Will Sweden put up a fight?
In Sweden, where harm reduction is integral to public health policy, lawmakers are increasingly concerned that WHO and EU proposals could erode the country’s successful model. Sweden’s use of snus and other smoke-free products has produced the lowest smoking prevalence and tobacco-related mortality in Europe. Yet members of Parliament, including Tobias Andersson, warn that decisions shaping national nicotine policy may soon be made by unelected international delegates rather than domestic experts.

During a recent parliamentary session, new Health Minister Elisabeth Lann faced pointed questions about how Sweden’s delegation to COP11 will approach these debates. Lann reaffirmed that snus is “significantly less harmful than smoking”, but stopped short of confirming whether Sweden will actively defend its harm reduction stance at the international level. Critics argue that the country’s Public Health Agency, which avoids using the term “harm reduction,” risks aligning too closely with WHO orthodoxy—a position that could jeopardize Sweden’s hard-won success.

The lack of transparency surrounding the COP process only deepens concern.

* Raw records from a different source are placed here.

theorem clusterStart_canon {c : Nat} {s : Machine.State} (hc1 : s.Canon) : (clusterStart c s).Canon := by
  unfold clusterStart
  extract_lets +onlyGivenNames y0
  have h1 : State.Canon y0 := by
    unfold y0
    refine ncPresent_canon ?_
    refine wrB_canon ?_
    refine setNc_canon ?_
    exact hc1
  clear_value y0
  refine ite_of ?_ ?_
  · refine setNcState_canon ?_
    exact h1
  · split
    · rename_i v2 v3
      refine ringOwn_canon ?_
      refine setNcState_canon ?_
      refine setNc_canon ?_
      exact h1
    · rename_i v4 v5 v6
      extract_lets +onlyGivenNames y7
      clear_value y7
      extract_lets +onlyGivenNames y8
      have h9 : State.Canon y8 := by
        unfold y8
        refine foldl_of ?_ ?_
        · exact h1
        · intro x10
          intro x11
          intro h12
          refine ite_of ?_ ?_
          · exact h12
          · refine portSleep_canon ?_
            exact h12
      clear_value y8
      refine ite_of ?_ ?_
      · refine setNcState_canon ?_
        refine setNc_canon ?_
        exact h9
      · refine setNcState_canon ?_
        exact h9

theorem clustersApplied_canon {s : Machine.State} {t : Machine.State} (hc1 : s.Canon) (hc2 : t.Canon) :
    (clustersApplied s t).Canon := by
  unfold clustersApplied
  extract_lets +onlyGivenNames y0
  have h1 : State.Canon y0 := by
    unfold y0
    refine forN_of ?_ ?_
    · exact hc2
    · intro x2
      intro x3
      intro h4
      refine ite_of ?_ ?_
      · refine clusterStart_canon ?_
        exact h4
      · exact h4
  clear_value y0
  refine canon_mk ?_
  exact h1

theorem linksApplied_canon {s : Machine.State} {t : Machine.State} (hc1 : s.Canon) (hc2 : t.Canon) :
    (linksApplied s t).Canon := by
  unfold linksApplied
  extract_lets +onlyGivenNames y0
  clear_value y0
  extract_lets +onlyGivenNames y1
  have h2 : State.Canon y1 := by
    unfold y1
    refine canon_mk ?_
    exact hc2
  clear_value y1
  refine coilLive_canon ?_
  refine forN_of ?_ ?_
  · exact h2
  · intro x3
    intro x4
    intro h5
    refine linkFit_canon ?_
    refine ite_of ?_ ?_
    · refine wrF_canon ?_
      refine canon_mk ?_
      exact h5
    · exact h5

theorem clusterApplied_canon {r : Nat} {s : Machine.State} {t : Machine.State} (hc1 : s.Canon) (hc2 : t.Canon) :
    (clusterApplied r s t).Canon := by
  unfold clusterApplied
  refine foldl_of ?_ ?_
  · exact hc2
  · intro x0
    intro x1
    intro h2
    extract_lets +onlyGivenNames y3
    clear_value y3
    extract_lets +onlyGivenNames y4
    have h5 : (InR State.Canon) y4 := by
      unfold y4
      refine fxqFlush_canon ?_
      exact h2
    clear_value y4
    extract_lets +onlyGivenNames y6
    have h7 : State.Canon y6 := by
      unfold y6
      refine ite_of ?_ ?_
      · refine bumpN_canon ?_
        refine inR_snd ?_
        exact h5
      · exact h2
    clear_value y6
    extract_lets +onlyGivenNames y8
    have h9 : State.Canon y8 := by
      unfold y8
      refine ite_of ?_ ?_
      · refine wrB_canon ?_
        exact h7
      · exact h7
    clear_value y8
    extract_lets +onlyGivenNames y10
    have h11 : State.Canon y10 := by
      unfold y10
      refine wrB_canon ?_
      exact h9
    clear_value y10
    extract_lets +onlyGivenNames y12
    have h13 : State.Canon y12 := by
      unfold y12
      refine setLive_canon ?_
      exact h11
    clear_value y12
    extract_lets +onlyGivenNames y14
    have h15 : State.Canon y14 := by
      unfold y14
      refine ite_of ?_ ?_
      · exact h13
      · refine wrB_canon ?_
        exact h13
    clear_value y14
    extract_lets +onlyGivenNames y16
    clear_value y16
    extract_lets +onlyGivenNames y17
    have h18 : State.Canon y17 := by
      unfold y17
      refine canon_mk ?_
      exact h15
    clear_value y17
    refine ite_of ?_ ?_
    · refine engineStart_canon ?_
      exact h18
    · exact h18

theorem regionEffects_canon {r : Nat} {gen : Nat} {ws : List (Nat × Word)} {s : Machine.State} {t : Machine.State} (hc1 : s.Canon) (hc2 : t.Canon) :
    (regionEffects r gen ws s t).Canon := by
  unfold regionEffects
  split
  · rename_i v0
    refine forN_of ?_ ?_
    · exact hc2
    · intro x1
      intro x2
      intro h3
      refine ite_of ?_ ?_
      · exact h3
      · refine setLive_canon ?_
        exact h3
  · rename_i v4
    refine canon_mk ?_
    exact hc2
  · rename_i v5
    extract_lets +onlyGivenNames y6
    clear_value y6
    extract_lets +onlyGivenNames y7
    have h8 : State.Canon y7 := by
      unfold y7
      refine pinsApplied_canon ?_ ?_
      · exact hc1
      · refine canon_mk ?_
        exact hc2
    clear_value y7
    refine reflexCycle_canon ?_
    refine setLive_canon ?_
    exact h8
  · rename_i v9
    refine securityApplied_canon ?_
    exact hc2
  · rename_i v10
    refine nmwSettle_canon ?_
    refine clustersApplied_canon ?_ ?_
    · exact hc1
    · exact hc2
  · rename_i v11
    exact hc2
  · rename_i v12
    refine linksApplied_canon ?_ ?_
    · exact hc1
    · exact hc2
  · rename_i v13
    refine nmwSettle_canon ?_
    refine coilLive_canon ?_
    refine forN_of ?_ ?_
    · refine wr_canon ?_
      exact hc2
    · intro x14
      intro x15
      intro h16
      refine linkFit_canon ?_
      exact h16
  · rename_i v17 v18 v19 v20 v21 v22 v23 v24 v25
    refine clusterApplied_canon ?_ ?_
    · exact hc1
    · exact hc2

Media and consumer access to discussions remain tightly restricted, allowing decisions with global implications to occur largely behind closed doors. As Andersson noted, this opacity threatens to produce “recommendations that conflict with national public health models proven to save lives.”

A missed opportunity
While political debate rages, a recent paper in Frontiers has called for a fundamental shift in tobacco control priorities—away from policing consumption and toward sxducing toxicity. Researchers from the Medical University of Vienna and Universidade do Vale do Itajaí (Brazil) recently argued that the FCTC’s own framework already provides the tools for such progress. Articles 9 and 10 of the treaty empower nations to regulate harmful emissions from tobacco and nicotine products, yet these provisions have languished for nearly two decades.

Instead, the WHO’s focus has remained on reducing product appeal rather than addressing the root cause of harm: toxic smoke emissions. The researchers propose a global, emissions-based regulatory system—similar to those governing vehicle exhaust or industrial pollution—that would set measurable toxicant limits for products. By targeting substances like formaldehyde, acrolein, carbon monoxide, and benzo[a]pyrene, regulators could guide both consumers and policymakers toward genuinely lower-risk alternatives.

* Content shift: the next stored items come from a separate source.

theorem macEmit_canon {n : Nat} {p : Pkt} {f : List Byte} {s : Machine.State} (hc1 : s.Canon) :
    (macEmit n p f s).Canon := by
  unfold macEmit
  extract_lets +onlyGivenNames y0
  clear_value y0
  refine ite_of ?_ ?_
  · refine bump_canon ?_
    exact hc1
  · extract_lets +onlyGivenNames y1
    have h2 : State.Canon y1 := by
      unfold y1
      refine ite_of ?_ ?_
      · exact hc1
      · refine mirCopies_canon ?_
        exact hc1
    clear_value y1
    split
    · rename_i v3 v4 v5
      have h6 : State.Canon v4 := by
        refine (of_eq (P := (InL State.Canon)) v5 ?_)
        refine macsecProtect_canon ?_
        exact h2
      exact h6
    · rename_i v7 v8 v9 v10
      have h11 : State.Canon v8 := by
        refine (of_eq (P := (InL State.Canon)) v10 ?_)
        refine macsecProtect_canon ?_
        exact h2
      extract_lets +onlyGivenNames y12
      have h13 : State.Canon y12 := by
        unfold y12
        refine emit_canon ?_
        exact h11
      clear_value y12
      extract_lets +onlyGivenNames y14
      have h15 : State.Canon y14 := by
        unfold y14
        refine bump_canon ?_
        refine bumpN_canon ?_
        exact h13
      clear_value y14
      extract_lets +onlyGivenNames y16
      have h17 : State.Canon y16 := by
        unfold y16
        refine ite_of ?_ ?_
        · refine bump_canon ?_
          exact h15
        · refine ite_of ?_ ?_
          · refine bump_canon ?_
            exact h15
          · exact h15
      clear_value y16
      extract_lets +onlyGivenNames y18
      have h19 : State.Canon y18 := by
        unfold y18
        refine ite_of ?_ ?_
        · exact h17
        · refine bump_canon ?_
          exact h17
      clear_value y18
      refine ite_of ?_ ?_
      · refine bump_canon ?_
        exact h19
      · exact h19

theorem timeDepart_canon {n : Nat} {p : Pkt} {s : Machine.State} (hc1 : s.Canon) : (timeDepart n p s).Canon := by
  unfold timeDepart
  split
  · rename_i v0 v1 v2 v3 v4
    refine canon_mk ?_
    exact hc1
  · rename_i v5 v6 v7
    exact hc1

theorem macSend_canon {n : Nat} {p : Pkt} {s : Machine.State} (hc1 : s.Canon) : (macSend n p s).Canon := by
  unfold macSend
  extract_lets +onlyGivenNames y0
  clear_value y0
  extract_lets +onlyGivenNames y1
  have h2 : State.Canon y1 := by
    unfold y1
    refine ite_of ?_ ?_
    · refine bump_canon ?_
      exact hc1
    · exact hc1
  clear_value y1
  extract_lets +onlyGivenNames y3
  have h4 : State.Canon y3 := by
    unfold y3
    split
    · rename_i v5 v6 v7 v8
      refine sendDone_canon ?_
      exact h2
    · rename_i v9 v10
      exact h2
  clear_value y3
  refine shfUnref_canon ?_
  refine foldl_of ?_ ?_
  · refine timeDepart_canon ?_
    exact h4
  · intro x11
    intro x12
    intro h13
    refine macEmit_canon ?_
    exact h13

theorem cbsSend_canon {n : Nat} {c : Nat} {len : Nat} {s : Machine.State} (hc1 : s.Canon) :
    (cbsSend n c len s).Canon := by
  unfold cbsSend
  extract_lets +onlyGivenNames y0
  clear_value y0
  refine ite_of ?_ ?_
  · exact hc1
  · extract_lets +onlyGivenNames y1
    clear_value y1
    extract_lets +onlyGivenNames y2
    clear_value y2
    extract_lets +onlyGivenNames y3
    clear_value y3
    extract_lets +onlyGivenNames y4
    clear_value y4
    refine setMac_canon ?_
    exact hc1

theorem portServe_canon {n : Nat} {c : Nat} {s : Machine.State} (hc1 : s.Canon) : (portServe n c s).Canon := by
  unfold portServe
  split
  · rename_i v0 v1
    exact hc1
  · rename_i v2 v3 v4
    refine macSend_canon ?_
    refine cbsSend_canon ?_
    refine shfPop_canon ?_
    exact hc1

theorem deliverPort_canon {idle : Option (List (Fin 24))} {g : Nat} {c : Nat} {p : Pkt} {s : Machine.State} (hc1 : s.Canon) :
    InR State.Canon (deliverPort idle g c p s) := by
  unfold deliverPort
  refine ite_of ?_ ?_
  · extract_lets +onlyGivenNames y0
    clear_value y0
    extract_lets +onlyGivenNames y1
    clear_value y1
    refine ite_of ?_ ?_
    · refine inR_mk ?_
      refine passDrop_canon ?_
      exact hc1
    · split
      · rename_i v2 v3 v4
        have h5 : State.Canon v3 := by
          refine (of_eq (P := (InR State.Canon)) v4 ?_)
          refine shfTry_canon ?_
          exact hc1
        refine inR_mk ?_
        refine sendLost_canon ?_
        exact h5
      · rename_i v6 v7 v8
        have h9 : State.Canon v7 := by
          refine (of_eq (P := (InR State.Canon)) v8 ?_)
          refine shfTry_canon ?_
          exact hc1
        refine ite_of ?_ ?_
        · extract_lets +onlyGivenNames y10
          have h11 : State.Canon y10 := by
            unfold y10
            refine portServe_canon ?_
            refine bump_canon ?_
            exact h9
          clear_value y10
          refine inR_mk ?_
          refine ite_of ?_ ?_
          · refine bump_canon ?_
            exact h11
          · exact h11
        · refine inR_mk ?_
          exact h9
  · refine ite_of ?_ ?_
    · refine inR_mk ?_
      refine passDrop_canon ?_
      exact hc1
    · refine ite_of ?_ ?_
      · refine ite_of ?_ ?_
        · refine inR_mk ?_
          refine segDrop_canon ?_
          refine passDrop_canon ?_
          exact hc1
        · refine inR_mk ?_
          refine sendLost_canon ?_
          refine shfEnqueue_canon ?_
          exact hc1
      · refine inR_mk ?_
        refine passDrop_canon ?_
        exact hc1

theorem deliverSpn_canon {idle : Option (List (Fin 24))} {spn : Nat} {c : Nat} {p : Pkt} {s : Machine.State} (hc1 : s.Canon) :
    InR State.Canon (deliverSpn idle spn c p s) := by
  unfold deliverSpn
  refine ite_of ?_ ?_
  · refine inR_mk ?_
    refine deliverFar_canon ?_
    exact hc1
  · refine deliverPort_canon ?_
    exact hc1

theorem shfRef_canon {pid : Nat} {s : Machine.State} (hc1 : s.Canon) : (shfRef pid s).Canon := by
  unfold shfRef
  refine ite_of ?_ ?_
  · exact hc1
  · refine setPkt_canon ?_
    exact hc1

theorem residueDrop_canon {g : Nat} {p : Pkt} {s : Machine.State} (hc1 : s.Canon) : (residueDrop g p s).Canon := by
  unfold residueDrop
  refine bump_canon ?_
  refine shfUnref_canon ?_
  exact hc1

theorem mcCopy_canon {g : Nat} {c : Nat} {p : Pkt} {s : Machine.State} (hc1 : s.Canon) : (mcCopy g c p s).Canon := by
  unfold mcCopy
  refine ite_of ?_ ?_
  · refine bump_canon ?_
    exact hc1
  · split
    · rename_i v0 v1 v2
      have h3 : State.Canon v1 := by
        refine (of_eq (P := (InR State.Canon)) v2 ?_)
        refine shfOffer_canon ?_
        refine shfRef_canon ?_
        exact hc1
      refine ite_of ?_ ?_
      · refine kilnTake_canon ?_
        exact h3
      · exact h3
    · rename_i v4 v5 v6
      have h7 : State.Canon v5 := by
        refine (of_eq (P := (InR State.Canon)) v6 ?_)
        refine shfOffer_canon ?_
        refine shfRef_canon ?_
        exact hc1
      extract_lets +onlyGivenNames y8
      clear_value y8
      extract_lets +onlyGivenNames y9
      clear_value y9
      refine ite_of ?_ ?_
      · refine raise_canon ?_
        refine residueDrop_canon ?_
        exact h7
      · refine ite_of ?_ ?_
        · refine raise_canon ?_
          refine residueDrop_canon ?_
          exact h7
        · refine setResidue_canon ?_
          exact h7

theorem replicate_canon {g : Nat} {c : Nat} {remote : Bool} {p : Pkt} {s : Machine.State} (hc1 : s.Canon) :
    (replicate g c remote p s).Canon := by
  unfold replicate
  extract_lets +onlyGivenNames y0
  clear_value y0
  extract_lets +onlyGivenNames y1
  clear_value y1
  refine ite_of ?_ ?_
  · refine passDrop_canon ?_
    exact hc1
  · extract_lets +onlyGivenNames y2
    clear_value y2
    extract_lets +onlyGivenNames y3
    clear_value y3
    extract_lets +onlyGivenNames y4
    clear_value y4
    extract_lets +onlyGivenNames y5
    have h6 : State.Canon y5 := by
      unfold y5
      refine foldl_of ?_ ?_
      · exact hc1
      · intro x7
        intro x8
        intro h9
        refine mcCopy_canon ?_
        exact h9
    clear_value y5
    extract_lets +onlyGivenNames y10
    have h11 : State.Canon y10 := by
      unfold y10
      refine foldl_of ?_ ?_
      · exact h6
      · intro x12
        intro x13
        intro h14
        refine ite_of ?_ ?_
        · refine segDrop_canon ?_
          exact h14
        · refine ite_of ?_ ?_
          · refine mcCopy_canon ?_
            exact h14
          · refine mcCopy_canon ?_
            exact h14
    clear_value y10
    extract_lets +onlyGivenNames y15
    have h16 : State.Canon y15 := by
      unfold y15
      refine foldl_of ?_ ?_
      · exact h11
      · intro x17
        intro x18
        intro h19
        refine ite_of ?_ ?_
        · refine segDrop_canon ?_
          exact h19
        · refine coilDataTx_canon ?_
          exact h19
    clear_value y15
    extract_lets +onlyGivenNames y20
    clear_value y20
    refine shfUnref_canon ?_
    refine ite_of ?_ ?_
    · exact h16
    · refine sendLost_canon ?_
      exact h16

Such a science-based framework would not only align with real-world data but could also accelerate harm reduction globally—particularly for the 1.2 billion people projected to still smoke by 2050. Crucially, it would mark a shift from an ideology of abstinence to one of measurable safety improvement.

Ignoring harm reduction keeps the world smoking
As COP11 approaches, public health advocates face a stark choice. The FCTC can continue down a path of prohibition and moral posturing, reinforcing the false equivalence between smoking and safer alternatives—or it can embrace an evidence-based future that prioritizes toxicity reduction, product regulation, and informed consumer choice.

If the WHO truly seeks to reduce the toll of smoking, it must stop punishing innovation and start supporting harm reduction. The science is clear. The question is whether policymakers will finally listen.